■ **WHAT THE TASK ASKS**
From the line that contains "def TIME_NS : Nat := 0x40010018" through the line that contains "def DOM_GM_ID_LO (i", output every line of the listing below exactly and leave out all the rest.

GIVEN DATA Start Marker

def TIME_CTRL : Nat := 0x40010000
def TIME_INC_HI : Nat := 0x40010004
def TIME_INC_LO : Nat := 0x40010008
def TIME_SEC_HI : Nat := 0x40010010
def TIME_SEC_LO : Nat := 0x40010014
def TIME_NS : Nat := 0x40010018
def TIME_FRAC : Nat := 0x4001001c
def SHORT_TIME : Nat := 0x40010020
def SERVO_STATUS : Nat := 0x40010040
def SERVO_OFFSET : Nat := 0x40010044
def SERVO_GAIN : Nat := 0x40010048
def SLEW_LIMIT : Nat := 0x4001004c
def DOM_CFG (i : Nat) : Nat := 0x40010080 + i * 0x40
def DOM_STATUS (i : Nat) : Nat := 0x40010084 + i * 0x40
def DOM_GM_ID_HI (i : Nat) : Nat := 0x40010088 + i * 0x40
def DOM_GM_ID_LO (i : Nat) : Nat := 0x4001008c + i * 0x40
def DOM_OFFSET (i : Nat) : Nat := 0x40010090 + i * 0x40
def DOM_RATE (i : Nat) : Nat := 0x40010094 + i * 0x40
def DOM_PATH_DELAY (i : Nat) : Nat := 0x40010098 + i * 0x40
def TICK_RATE : Nat := 0x40010100
def TICK_RATE_DEN : Nat := 0x40010104
def TICK_PERIOD : Nat := 0x40010108
def TICK_INDEX_HI : Nat := 0x40010110
def TICK_INDEX_LO : Nat := 0x40010114
def NEXT_TICK : Nat := 0x40010118
def SLOT_CFG : Nat := 0x40010120
def SLOT_WEIGHTS : Nat := 0x40010124
def RETIME_STATUS : Nat := 0x40010140
def RETIME_TICK : Nat := 0x40010144
def TICK_OD_CTRL : Nat := 0x40010160
def TICK_OD_STATUS : Nat := 0x40010164
def TICK_OD_SKEW : Nat := 0x40010168
def PPS_CTRL : Nat := 0x40010180
def PPS_IN_STAMP : Nat := 0x40010184
def PPS_IN_ERROR : Nat := 0x40010188
def HEARTH_EVENTS : Nat := 0x400101a0
def HEARTH_EVENT_EN : Nat := 0x400101a4
def MAC_CTRL (i : Nat) : Nat := 0x40020000 + i * 0x1000
def MAC_STATUS (i : Nat) : Nat := 0x40020004 + i * 0x1000
def MAC_MAX_FRAME (i : Nat) : Nat := 0x40020008 + i * 0x1000
def OWN_MAC_HI (i : Nat) : Nat := 0x40020010 + i * 0x1000
def OWN_MAC_LO (i : Nat) : Nat := 0x40020014 + i * 0x1000
def VLAN_CFG (i : Nat) : Nat := 0x40020018 + i * 0x1000
def TS_LATENCY (i : Nat) : Nat := 0x40020020 + i * 0x1000
def FWD_STATUS (i : Nat) : Nat := 0x40020040 + i * 0x1000
def PORT_EVENTS (i : Nat) : Nat := 0x40020060 + i * 0x1000
def PORT_EVENT_EN (i : Nat) : Nat := 0x40020064 + i * 0x1000
def FILT_HI (i j : Nat) : Nat := 0x40020100 + i * 0x1000 + j * 0x8
def FILT_LO (i j : Nat) : Nat := 0x40020104 + i * 0x1000 + j * 0x8
def ING_CTRL : Nat := 0x40030000
def ING_CARRIER : Nat := 0x40030004
def ING_STATUS : Nat := 0x40030008
def ING_EVENTS : Nat := 0x40030010
def ING_EVENT_EN : Nat := 0x40030014
def STRM_STATUS (i : Nat) : Nat := 0x40030100 + i * 0x10
def STRM_FRAME (i : Nat) : Nat := 0x40030104 + i * 0x10
def STRM_SEQ (i : Nat) : Nat := 0x40030108 + i * 0x10
def STRM_LOST (i : Nat) : Nat := 0x4003010c + i * 0x10
def FS_CFG : Nat := 0x40040000
def FS_WINDOW_ORG : Nat := 0x40040004
def FS_WINDOW_SIZE : Nat := 0x40040008
def HOLD_STATUS : Nat := 0x40040010
def EMERG_STATUS : Nat := 0x40040014
def FS_EVENTS : Nat := 0x40040020
def FS_EVENT_EN : Nat := 0x40040024
def MARK_FRAME (i : Nat) : Nat := 0x40040100 + i * 0x8
def MARK_STATE (i : Nat) : Nat := 0x40040104 + i * 0x8
def LAYER_STATUS (i : Nat) : Nat := 0x40040304 + i * 0x4
def Q_CFG (i j : Nat) : Nat := 0x40031000 + i * 0x100 + j * 0x20
def Q_LEVEL (i j : Nat) : Nat := 0x40031004 + i * 0x100 + j * 0x20
def Q_POP (i : Nat) : Nat := 0x40031080 + i * 0x100
def Q_POP_ADDR (i : Nat) : Nat := 0x40031084 + i * 0x100
def Q_POP_STAMP (i : Nat) : Nat := 0x40031088 + i * 0x100
def Q_DONE (i : Nat) : Nat := 0x4003108c + i * 0x100
def ANVIL_CTRL : Nat := 0x40050000
def ANVIL_STATUS : Nat := 0x40050004
def ANVIL_LOAD : Nat := 0x40050008
def ANVIL_CYCLES : Nat := 0x4005000c
def ANVIL_END : Nat := 0x40050010
def ANVIL_END_MAX : Nat := 0x40050014
def BRIGHT_STATUS : Nat := 0x40050020
def SPLIT_CFG : Nat := 0x40050024
def TPG_COLOUR_RG : Nat := 0x40050030
def TPG_COLOUR_BW : Nat := 0x40050034
def TPG_PERIOD : Nat := 0x40050038
def ANVIL_EVENTS : Nat := 0x40050060
def ANVIL_EVENT_EN : Nat := 0x40050064
def TABLE_CRC (i : Nat) : Nat := 0x40050100 + i * 0x4
def STR_CTRL (s : Nat) : Nat := 0x40060000 + s / 16 * 0x1000 + s % 16 * 0x100
def STR_STATUS (s : Nat) : Nat := 0x40060004 + s / 16 * 0x1000 + s % 16 * 0x100
def RASTER_H (s : Nat) : Nat := 0x40060010 + s / 16 * 0x1000 + s % 16 * 0x100
def RASTER_V0 (s : Nat) : Nat := 0x40060014 + s / 16 * 0x1000 + s % 16 * 0x100
def RASTER_V1 (s : Nat) : Nat := 0x40060018 + s / 16 * 0x1000 + s % 16 * 0x100
def RASTER_V2 (s : Nat) : Nat := 0x4006001c + s / 16 * 0x1000 + s % 16 * 0x100
def LB_WM (s : Nat) : Nat := 0x40060020 + s / 16 * 0x1000 + s % 16 * 0x100
def LB_LEVEL (s : Nat) : Nat := 0x40060024 + s / 16 * 0x1000 + s % 16 * 0x100
def STR_EVENTS (s : Nat) : Nat := 0x40060030 + s / 16 * 0x1000 + s % 16 * 0x100
def STR_EVENT_EN (s : Nat) : Nat := 0x40060034 + s / 16 * 0x1000 + s % 16 * 0x100
def RET_STATUS (s : Nat) : Nat := 0x40060040 + s / 16 * 0x1000 + s % 16 * 0x100
def BANK_STATUS (i : Nat) : Nat := 0x40068000 + i * 0x4
def STR_BUS_SENSE (i : Nat) : Nat := 0x40068040 + i * 0x4
def STR_EVENT_SUMMARY (i : Nat) : Nat := 0x40068050 + i * 0x4
def LAMP_CTRL : Nat := 0x40070000
def SEG_PLAN : Nat := 0x40070004
def SEG_PITCH (i : Nat) : Nat := 0x40070010 + i * 0x4
def LAMP_STATUS : Nat := 0x40070020
def SENSE_POS : Nat := 0x40070024
def DIE_TEMP : Nat := 0x40070030
def DIODE_TEMP (i : Nat) : Nat := 0x40070040 + i * 0x4
def QUENCH_SUMMARY : Nat := 0x40070050
def ZONE_SEL : Nat := 0x40070060
def ZONE_INFO : Nat := 0x40070064
def ZONE_GAIN_RG : Nat := 0x40070068
def ZONE_GAIN_BW : Nat := 0x4007006c
def FAULT_CLEAR : Nat := 0x40070070
def FAULT_TOTALS : Nat := 0x40070074
def LAMP_EVENTS : Nat := 0x400700a0
def LAMP_EVENT_EN : Nat := 0x400700a4
def SCHED_STATUS : Nat := 0x40080000
def TASK_CANCEL : Nat := 0x40080004
def SCHED_EVENTS : Nat := 0x40080060
def SCHED_EVENT_EN : Nat := 0x40080064
def FLOW_BUSY (i : Nat) : Nat := 0x40080100 + i * 0x4
def TASK_STATE (i : Nat) : Nat := 0x40081000 + i * 0x4
def LOCK_STATE (i : Nat) : Nat := 0x40082000 + i * 0x4
def ENG_STATUS (i : Nat) : Nat := 0x40083000 + i * 0x4
def ARB_RANK (i : Nat) : Nat := 0x40090000 + i * 0x100
def ARB_STATUS (i : Nat) : Nat := 0x40090004 + i * 0x100
def ARB_WAIT_MAX (i j : Nat) : Nat := 0x40090020 + i * 0x100 + j * 0x4
def ARB_THRESH (i j : Nat) : Nat := 0x40090040 + i * 0x100 + j * 0x4
def DRAM_CFG : Nat := 0x40090800
def ARB_EVENTS : Nat := 0x40090810
def ARB_EVENT_EN : Nat := 0x40090814
def JNL_STATUS : Nat := 0x400a0000
def JNL_NEXT_HI : Nat := 0x400a0008
def JNL_NEXT_LO : Nat := 0x400a000c
def JNL_OLDEST_HI : Nat := 0x400a0010
def JNL_OLDEST_LO : Nat := 0x400a0014
def JNL_MARK : Nat := 0x400a0020
def CTRL_EVENTS : Nat := 0x40000200
def CTRL_EVENT_EN : Nat := 0x40000204
def RED_STATUS : Nat := 0x400b0000
def LEASE_EXPIRY : Nat := 0x400b0004
def PEER_SERIAL_HI : Nat := 0x400b0008
def PEER_SERIAL_LO : Nat := 0x400b000c
def RECORD_STATUS : Nat := 0x400b0010
def RED_EVENTS : Nat := 0x400b0060
def RED_EVENT_EN : Nat := 0x400b0064
def NVM_STATUS : Nat := 0x400c0000
def NVM_SETTINGS_SEQ : Nat := 0x400c0004
def BOOT_STATE : Nat := 0x400c0008
def SEC_FLOOR : Nat := 0x400c000c
def NVM_RAW_ADDR : Nat := 0x400c0010
def NVM_RAW_DATA : Nat := 0x400c0014
def NVM_EVENTS : Nat := 0x400c0060
def NVM_EVENT_EN : Nat := 0x400c0064
def ACCESS_STATUS : Nat := 0x400f0000
def LOCKOUT_LEFT : Nat := 0x400f0004
def ACCESS_EVENTS : Nat := 0x400f0060
def ACCESS_EVENT_EN : Nat := 0x400f0064
def BIST_STATUS : Nat := 0x400d0000
def BIST_BUDGET : Nat := 0x400d0004
def REPAIR_STATUS : Nat := 0x400d0010
def STR_LOST (i : Nat) : Nat := 0x400d0040 + i * 0x4
def BIST_EVENTS : Nat := 0x400d0060
def BIST_EVENT_EN : Nat := 0x400d0064
def TRIM_STATUS : Nat := 0x400e0000
def TRIM_LINK (i : Nat) : Nat := 0x400e0010 + i * 0x4
def TRIM_DRAM (i : Nat) : Nat := 0x400e0020 + i * 0x4
def TRIM_RET (i : Nat) : Nat := 0x400e0030 + i * 0x4
def TRIM_EVENTS : Nat := 0x400e0060
def TRIM_EVENT_EN : Nat := 0x400e0064
def RX_FRAMES (i : Nat) : Nat := 0x40020400 + i * 0x1000
def RX_UCAST (i : Nat) : Nat := 0x40020404 + i * 0x1000
def RX_MCAST (i : Nat) : Nat := 0x40020408 + i * 0x1000
def RX_BCAST (i : Nat) : Nat := 0x4002040c + i * 0x1000
def RX_RUNT (i : Nat) : Nat := 0x40020410 + i * 0x1000
def RX_GIANT (i : Nat) : Nat := 0x40020414 + i * 0x1000
def RX_FCS_ERR (i : Nat) : Nat := 0x40020418 + i * 0x1000
def RX_SYMBOL_ERR (i : Nat) : Nat := 0x4002041c + i * 0x1000
def RX_PAUSE (i : Nat) : Nat := 0x40020420 + i * 0x1000
def RX_OWN_SRC (i : Nat) : Nat := 0x40020424 + i * 0x1000
def RX_FILTERED (i : Nat) : Nat := 0x40020428 + i * 0x1000
def RX_IP_HDR_ERR (i : Nat) : Nat := 0x4002042c + i * 0x1000
def RX_UDP_CSUM_ERR (i : Nat) : Nat := 0x40020430 + i * 0x1000
def RX_IP_FRAG (i : Nat) : Nat := 0x40020434 + i * 0x1000
def RX_DROP_FIFO (i : Nat) : Nat := 0x40020438 + i * 0x1000
def RX_DELIVERED (i : Nat) : Nat := 0x4002043c + i * 0x1000
def TX_FRAMES (i : Nat) : Nat := 0x40020440 + i * 0x1000
def FWD_FRAMES (i : Nat) : Nat := 0x40020444 + i * 0x1000
def FWD_DROP (i : Nat) : Nat := 0x40020448 + i * 0x1000
def FWD_STOMPED (i : Nat) : Nat := 0x4002044c + i * 0x1000
def TC_CORRECTED (i : Nat) : Nat := 0x40020450 + i * 0x1000
def TC_NO_FIXUP (i : Nat) : Nat := 0x40020454 + i * 0x1000
def FEC_CORRECTED (i : Nat) : Nat := 0x40020458 + i * 0x1000
def FEC_UNCORRECTED (i : Nat) : Nat := 0x4002045c + i * 0x1000
def LINK_DOWN_COUNT (i : Nat) : Nat := 0x40020460 + i * 0x1000
def RX_BYTES_LO (i : Nat) : Nat := 0x40020480 + i * 0x1000
def RX_BYTES_HI (i : Nat) : Nat := 0x40020484 + i * 0x1000
def TX_BYTES_LO (i : Nat) : Nat := 0x40020488 + i * 0x1000
def TX_BYTES_HI (i : Nat) : Nat := 0x4002048c + i * 0x1000
def FWD_BYTES_LO (i : Nat) : Nat := 0x40020490 + i * 0x1000
def FWD_BYTES_HI (i : Nat) : Nat := 0x40020494 + i * 0x1000
def HPT_ACCEPTED : Nat := 0x40030800
def HPT_PARITY_RX : Nat := 0x40030804
def HPT_RECOVERED : Nat := 0x40030808
def HPT_PARITY_FAIL : Nat := 0x4003080c
def HPT_PARITY_EVICT : Nat := 0x40030810
def HPT_BAD_MAGIC : Nat := 0x40030814
def HPT_BAD_VERSION : Nat := 0x40030818
def HPT_BAD_LENGTH : Nat := 0x4003081c
def HPT_BAD_CRC : Nat := 0x40030820
def HPT_BAD_TYPE : Nat := 0x40030824
def HPT_NO_STREAM : Nat := 0x40030828
def HPT_FOREIGN : Nat := 0x4003082c
def HPT_BAD_BINDING : Nat := 0x40030830
def HPT_DUP : Nat := 0x40030834
def HPT_SEQ_OLD : Nat := 0x40030838
def HPT_BAD_FORMAT : Nat := 0x4003083c
def HPT_OUT_OF_RECT : Nat := 0x40030840
def HPT_PT_MISMATCH : Nat := 0x40030844
def LATE : Nat := 0x40030848
def HPT_OUT_OF_WINDOW : Nat := 0x4003084c
def HPT_LOST : Nat := 0x40030850
def HPT_SEQ_RESET : Nat := 0x40030854
def HPT_DISABLED : Nat := 0x40030858
def SACN_RX : Nat := 0x40030860
def SACN_BAD : Nat := 0x40030864
def SACN_PREVIEW : Nat := 0x40030868
def SACN_ALT_START : Nat := 0x4003086c
def SACN_OTHER : Nat := 0x40030870
def SACN_UNMAPPED : Nat := 0x40030874
def SACN_OUT_OF_ORDER : Nat := 0x40030878
def SACN_SRC_LOST : Nat := 0x4003087c
def SACN_SRC_OVERFLOW : Nat := 0x40030880
def PATCHED : Nat := 0x40040800
def FS_SKIPPED : Nat := 0x40040804
def FS_CONSOLIDATE_LATE : Nat := 0x40040808
def FS_NO_ENTRY : Nat := 0x4004080c
def FS_ABANDONED : Nat := 0x40040810
def PIN_DROP : Nat := 0x40040814
def FS_NO_TARGET : Nat := 0x40040818
def FS_BACK_BUSY : Nat := 0x4004081c
def SNAP_DROP : Nat := 0x40040820
def SHORT_TICKS : Nat := 0x40040824
def HOLD_TICKS : Nat := 0x40040828
def LINES_SKIPPED : Nat := 0x40050800
def RENDER_OVERRUNS : Nat := 0x40050804
def CLIP_HIGH : Nat := 0x40050808
def CLIP_NEG : Nat := 0x4005080c
def MASKED_CH : Nat := 0x40050810
def LOW_RANGE_CH : Nat := 0x40050814
def FRAMES_SWP (s : Nat) : Nat := 0x40060080 + s / 16 * 0x1000 + s % 16 * 0x100
def FRAMES_NSW (s : Nat) : Nat := 0x40060084 + s / 16 * 0x1000 + s % 16 * 0x100
def UNDERRUNS (s : Nat) : Nat := 0x40060088 + s / 16 * 0x1000 + s % 16 * 0x100
def CFG_SENT (s : Nat) : Nat := 0x4006008c + s / 16 * 0x1000 + s % 16 * 0x100
def CFG_DEFERRED (s : Nat) : Nat := 0x40060090 + s / 16 * 0x1000 + s % 16 * 0x100
def RET_REPLIES (s : Nat) : Nat := 0x40060094 + s / 16 * 0x1000 + s % 16 * 0x100
def RET_TIMEOUT (s : Nat) : Nat := 0x40060098 + s / 16 * 0x1000 + s % 16 * 0x100
def RET_CRC_ERR (s : Nat) : Nat := 0x4006009c + s / 16 * 0x1000 + s % 16 * 0x100
def RET_DEFERRED (s : Nat) : Nat := 0x400600a0 + s / 16 * 0x1000 + s % 16 * 0x100
def LEG_SKIP (s : Nat) : Nat := 0x400600a4 + s / 16 * 0x1000 + s % 16 * 0x100
def DMX_FRAMES (s : Nat) : Nat := 0x400600a8 + s / 16 * 0x1000 + s % 16 * 0x100
def RDM_NO_RESPONSE (s : Nat) : Nat := 0x400600ac + s / 16 * 0x1000 + s % 16 * 0x100
def SENSE_POLLS : Nat := 0x40070800
def SENSE_UNKNOWN : Nat := 0x40070804
def FAULT_CONFIRMS : Nat := 0x40070808
def FAULT_CLEARS : Nat := 0x4007080c
def PHASE_RETRIM_WRITE : Nat := 0x40070810
def PHASE_OUTLIER : Nat := 0x40070814
def CUR_WRITE : Nat := 0x40070818
def TEMP_FALLBACK : Nat := 0x4007081c
def JNL_OVERWRITTEN : Nat := 0x400a0800
def JNL_SRC_DROPPED : Nat := 0x400a0804
def JNL_STREAM_DGRAMS : Nat := 0x400a0808
def JNL_STREAM_SKIPPED : Nat := 0x400a080c
def MBX_REQUESTS : Nat := 0x40000800
def MBX_DUPLICATES : Nat := 0x40000804
def MBX_STALE : Nat := 0x40000808
def MBX_BUSY : Nat := 0x4000080c
def MBX_DROPPED : Nat := 0x40000810
def MBX_OVERRUN : Nat := 0x40000814
def RECORDS_SENT : Nat := 0x400b0800
def RECORDS_APPLIED : Nat := 0x400b0804
def RECORDS_STALE : Nat := 0x400b0808
def MR_CRC_ERR : Nat := 0x400b080c
def HB_SENT : Nat := 0x400b0810
def HB_RX : Nat := 0x400b0814
def HB_FOREIGN : Nat := 0x400b0818
def TAKEOVERS : Nat := 0x400b081c
def RESYNCS : Nat := 0x400b0820
def SHADOW_PATCHED : Nat := 0x400b0824
def DELTA_LAGGED : Nat := 0x400b0828
def STORES : Nat := 0x400c0800
def SETTINGS_FIXED : Nat := 0x400c0804
def CHECKPOINTS : Nat := 0x400c0808
def UNLOCK_OK : Nat := 0x400f0800
def UNLOCK_FAIL : Nat := 0x400f0804
def UNLOCK_REFUSED : Nat := 0x400f0808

GIVEN DATA End Marker

■ **OUTPUT FOR THIS TASK**
def TIME_NS : Nat := 0x40010018
def TIME_FRAC : Nat := 0x4001001c
def SHORT_TIME : Nat := 0x40010020
def SERVO_STATUS : Nat := 0x40010040
def SERVO_OFFSET : Nat := 0x40010044
def SERVO_GAIN : Nat := 0x40010048
def SLEW_LIMIT : Nat := 0x4001004c
def DOM_CFG (i : Nat) : Nat := 0x40010080 + i * 0x40
def DOM_STATUS (i : Nat) : Nat := 0x40010084 + i * 0x40
def DOM_GM_ID_HI (i : Nat) : Nat := 0x40010088 + i * 0x40
def DOM_GM_ID_LO (i : Nat) : Nat := 0x4001008c + i * 0x40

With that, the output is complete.